A simple multivariate normal distribution failed. Anything wrong?

ecosang · March 28, 2021, 6:05am

Hello,
I am testing my toy code for a multivariate normal distribution.
After making a simple toy data, I did inference.
Simply
x\sim \text{MVN}(\mu,\Sigma)
\mu \sim N(3,5)

Also, I put some general priors over \Sigma.
I think this is a very simple problem, but the MCMC fails.
I am wondering if I did any mistake or it is nature of multivariate normal distribution.
I put error messages and seesion info below.
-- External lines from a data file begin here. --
@[simp] theorem setRefused_pending : (s.setRefused l).pending = s.pending := rfl
@[simp] theorem setRefused_fuse : (s.setRefused l).fuse = s.fuse := rfl
@[simp] theorem setRefused_freeCtr : (s.setRefused l).freeCtr = s.freeCtr := rfl
@[simp] theorem setRefused_dev : (s.setRefused l).dev = s.dev := rfl
@[simp] theorem setRefused_phase : (s.setRefused l).phase = s.phase := rfl
@[simp] theorem setRefused_rota : (s.setRefused l).rota = s.rota := rfl
@[simp] theorem setRefused_exec : (s.setRefused l).exec = s.exec := rfl
@[simp] theorem setRefused_count : (s.setRefused l).count = s.count := rfl
@[simp] theorem setRefused_halts : (s.setRefused l).halts = s.halts := rfl
@[simp] theorem setRefused_uncorrected : (s.setRefused l).uncorrected = s.uncorrected := rfl
@[simp] theorem setRefused_debug : (s.setRefused l).debug = s.debug := rfl
@[simp] theorem setRefused_objs : (s.setRefused l).objs = s.objs := rfl
@[simp] theorem setRefused_mem : (s.setRefused l).mem = s.mem := rfl
@[simp] theorem setRefused_errs : (s.setRefused l).errs = s.errs := rfl
@[simp] theorem setRefused_crofts : (s.setRefused l).crofts = s.crofts := rfl
@[simp] theorem setRefused_cellars : (s.setRefused l).cellars = s.cellars := rfl
@[simp] theorem setRefused_tests : (s.setRefused l).tests = s.tests := rfl
@[simp] theorem setRefused_softRepairs : (s.setRefused l).softRepairs = s.softRepairs := rfl
@[simp] theorem setRefused_croftMap : (s.setRefused l).croftMap = s.croftMap := rfl
@[simp] theorem setRefused_bell : (s.setRefused l).bell = s.bell := rfl
@[simp] theorem setRefused_opn : (s.setRefused l).opn = s.opn := rfl
@[simp] theorem setRefused_answer : (s.setRefused l).answer = s.answer := rfl
@[simp] theorem setRefused_msixEnable : (s.setRefused l).msixEnable = s.msixEnable := rfl
@[simp] theorem setRefused_msixFuncMask : (s.setRefused l).msixFuncMask = s.msixFuncMask := rfl
@[simp] theorem setRefused_msixPending : (s.setRefused l).msixPending = s.msixPending := rfl
@[simp] theorem setRefused_msixSent : (s.setRefused l).msixSent = s.msixSent := rfl
@[simp] theorem setRefused_ports : (s.setRefused l).ports = s.ports := rfl
@[simp] theorem setRefused_steeple : (s.setRefused l).steeple = s.steeple := rfl
@[simp] theorem setRefused_replay : (s.setRefused l).replay = s.replay := rfl
@[simp] theorem setRefused_allset : (s.setRefused l).allset = s.allset := rfl
@[simp] theorem setRefused_alignSpoiled : (s.setRefused l).alignSpoiled = s.alignSpoiled := rfl
@[simp] theorem setRefused_hedge : (s.setRefused l).hedge = s.hedge := rfl
@[simp] theorem setRefused_highest : (s.setRefused l).highest = s.highest := rfl
@[simp] theorem setRefused_troughs : (s.setRefused l).troughs = s.troughs := rfl
@[simp] theorem setRefused_snooped : (s.setRefused l).snooped = s.snooped := rfl
@[simp] theorem setRefused_cores : (s.setRefused l).cores = s.cores := rfl
@[simp] theorem setRefused_mtime : (s.setRefused l).mtime = s.mtime := rfl
@[simp] theorem setRefused_tasks : (s.setRefused l).tasks = s.tasks := rfl
@[simp] theorem setRefused_ready : (s.setRefused l).ready = s.ready := rfl
@[simp] theorem setRefused_watches : (s.setRefused l).watches = s.watches := rfl
@[simp] theorem setRefused_taps : (s.setRefused l).taps = s.taps := rfl
@[simp] theorem setRefused_power : (s.setRefused l).power = s.power := rfl
@[simp] theorem setRefused_store : (s.setRefused l).store = s.store := rfl
@[simp] theorem setRefused_load : (s.setRefused l).load = s.load := rfl
@[simp] theorem setRefused_mirror : (s.setRefused l).mirror = s.mirror := rfl
@[simp] theorem setRefused_pcie : (s.setRefused l).pcie = s.pcie := rfl
@[simp] theorem setRefused_tap : (s.setRefused l).tap = s.tap := rfl
@[simp] theorem setRefused_heldWrites : (s.setRefused l).heldWrites = s.heldWrites := rfl
@[simp] theorem setRefused_remap : (s.setRefused l).remap = s.remap := rfl
@[simp] theorem setRefused_verger : (s.setRefused l).verger = s.verger := rfl

end setRefused

section setAllset

variable (s : State) (released seen : Bool)

@[simp] theorem setAllset_pending : (s.setAllset released seen).pending = s.pending := rfl
@[simp] theorem setAllset_fuse : (s.setAllset released seen).fuse = s.fuse := rfl
@[simp] theorem setAllset_freeCtr : (s.setAllset released seen).freeCtr = s.freeCtr := rfl
@[simp] theorem setAllset_dev : (s.setAllset released seen).dev = s.dev := rfl
@[simp] theorem setAllset_phase : (s.setAllset released seen).phase = s.phase := rfl
@[simp] theorem setAllset_rota : (s.setAllset released seen).rota = s.rota := rfl
@[simp] theorem setAllset_exec : (s.setAllset released seen).exec = s.exec := rfl
@[simp] theorem setAllset_count : (s.setAllset released seen).count = s.count := rfl
@[simp] theorem setAllset_halts : (s.setAllset released seen).halts = s.halts := rfl
@[simp] theorem setAllset_uncorrected : (s.setAllset released seen).uncorrected = s.uncorrected := rfl
@[simp] theorem setAllset_debug : (s.setAllset released seen).debug = s.debug := rfl
@[simp] theorem setAllset_objs : (s.setAllset released seen).objs = s.objs := rfl
@[simp] theorem setAllset_mem : (s.setAllset released seen).mem = s.mem := rfl
@[simp] theorem setAllset_errs : (s.setAllset released seen).errs = s.errs := rfl
@[simp] theorem setAllset_crofts : (s.setAllset released seen).crofts = s.crofts := rfl
@[simp] theorem setAllset_cellars : (s.setAllset released seen).cellars = s.cellars := rfl
@[simp] theorem setAllset_tests : (s.setAllset released seen).tests = s.tests := rfl
@[simp] theorem setAllset_softRepairs : (s.setAllset released seen).softRepairs = s.softRepairs := rfl
@[simp] theorem setAllset_croftMap : (s.setAllset released seen).croftMap = s.croftMap := rfl
@[simp] theorem setAllset_bell : (s.setAllset released seen).bell = s.bell := rfl
@[simp] theorem setAllset_opn : (s.setAllset released seen).opn = s.opn := rfl
@[simp] theorem setAllset_answer : (s.setAllset released seen).answer = s.answer := rfl
@[simp] theorem setAllset_msixEnable : (s.setAllset released seen).msixEnable = s.msixEnable := rfl
@[simp] theorem setAllset_msixFuncMask : (s.setAllset released seen).msixFuncMask = s.msixFuncMask := rfl
@[simp] theorem setAllset_msixPending : (s.setAllset released seen).msixPending = s.msixPending := rfl
@[simp] theorem setAllset_msixSent : (s.setAllset released seen).msixSent = s.msixSent := rfl
@[simp] theorem setAllset_ports : (s.setAllset released seen).ports = s.ports := rfl
@[simp] theorem setAllset_steeple : (s.setAllset released seen).steeple = s.steeple := rfl
@[simp] theorem setAllset_replay : (s.setAllset released seen).replay = s.replay := rfl
@[simp] theorem setAllset_alignSpoiled : (s.setAllset released seen).alignSpoiled = s.alignSpoiled := rfl
@[simp] theorem setAllset_hedge : (s.setAllset released seen).hedge = s.hedge := rfl
@[simp] theorem setAllset_highest : (s.setAllset released seen).highest = s.highest := rfl
@[simp] theorem setAllset_troughs : (s.setAllset released seen).troughs = s.troughs := rfl
@[simp] theorem setAllset_snooped : (s.setAllset released seen).snooped = s.snooped := rfl
@[simp] theorem setAllset_cores : (s.setAllset released seen).cores = s.cores := rfl
@[simp] theorem setAllset_mtime : (s.setAllset released seen).mtime = s.mtime := rfl
@[simp] theorem setAllset_tasks : (s.setAllset released seen).tasks = s.tasks := rfl
@[simp] theorem setAllset_ready : (s.setAllset released seen).ready = s.ready := rfl
@[simp] theorem setAllset_watches : (s.setAllset released seen).watches = s.watches := rfl
@[simp] theorem setAllset_taps : (s.setAllset released seen).taps = s.taps := rfl
@[simp] theorem setAllset_power : (s.setAllset released seen).power = s.power := rfl
@[simp] theorem setAllset_store : (s.setAllset released seen).store = s.store := rfl
@[simp] theorem setAllset_load : (s.setAllset released seen).load = s.load := rfl
@[simp] theorem setAllset_ring : (s.setAllset released seen).ring = s.ring := rfl
@[simp] theorem setAllset_mirror : (s.setAllset released seen).mirror = s.mirror := rfl
@[simp] theorem setAllset_pcie : (s.setAllset released seen).pcie = s.pcie := rfl
@[simp] theorem setAllset_tap : (s.setAllset released seen).tap = s.tap := rfl
@[simp] theorem setAllset_heldWrites : (s.setAllset released seen).heldWrites = s.heldWrites := rfl
@[simp] theorem setAllset_remap : (s.setAllset released seen).remap = s.remap := rfl
@[simp] theorem setAllset_verger : (s.setAllset released seen).verger = s.verger := rfl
But, it looks like all the 4 chains diverge neither they are similar.

Thanks

library(rstan)
library(mvtnorm)

set.seed(1234)
cov=matrix(c(1,0.5,0.3),nrow=3,ncol=1)%*%matrix(c(1,0.5,0.3),nrow=1,ncol=3)
# create data from 
dat=mvtnorm::rmvnorm(n=100,mean=c(0,6,7),sigma=cov)


stan_code='data {
  int<lower=1> N; // number of observations
  int<lower=1> J; // dimension of observations
  vector[J] x[N]; // observations
}
parameters {
  corr_matrix[J] Omega; 
  vector<lower=0>[J] sigma; 
  vector[J] mu; // a vector of Zeros (fixed means of observations)
}
transformed parameters {
  cov_matrix[J] Sigma; 
  Sigma = quad_form_diag(Omega, sigma); 
}
model {
  mu~normal(3,5);
  sigma ~ lognormal(0, 3); // prior on the standard deviations
  Omega ~ lkj_corr(2); // LKJ prior on the correlation matrix 
  x ~ multi_normal(mu,Sigma); // sampling distribution of the observations
  //target += multi_normal_lpdf(x|mu,Sigma);
}'

dat2=list(x=dat,N=dim(dat)[1],J=dim(dat)[2])
fit2=stan(model_code=stan_code,data=dat2,cores=4,iter = 5000,chains=4)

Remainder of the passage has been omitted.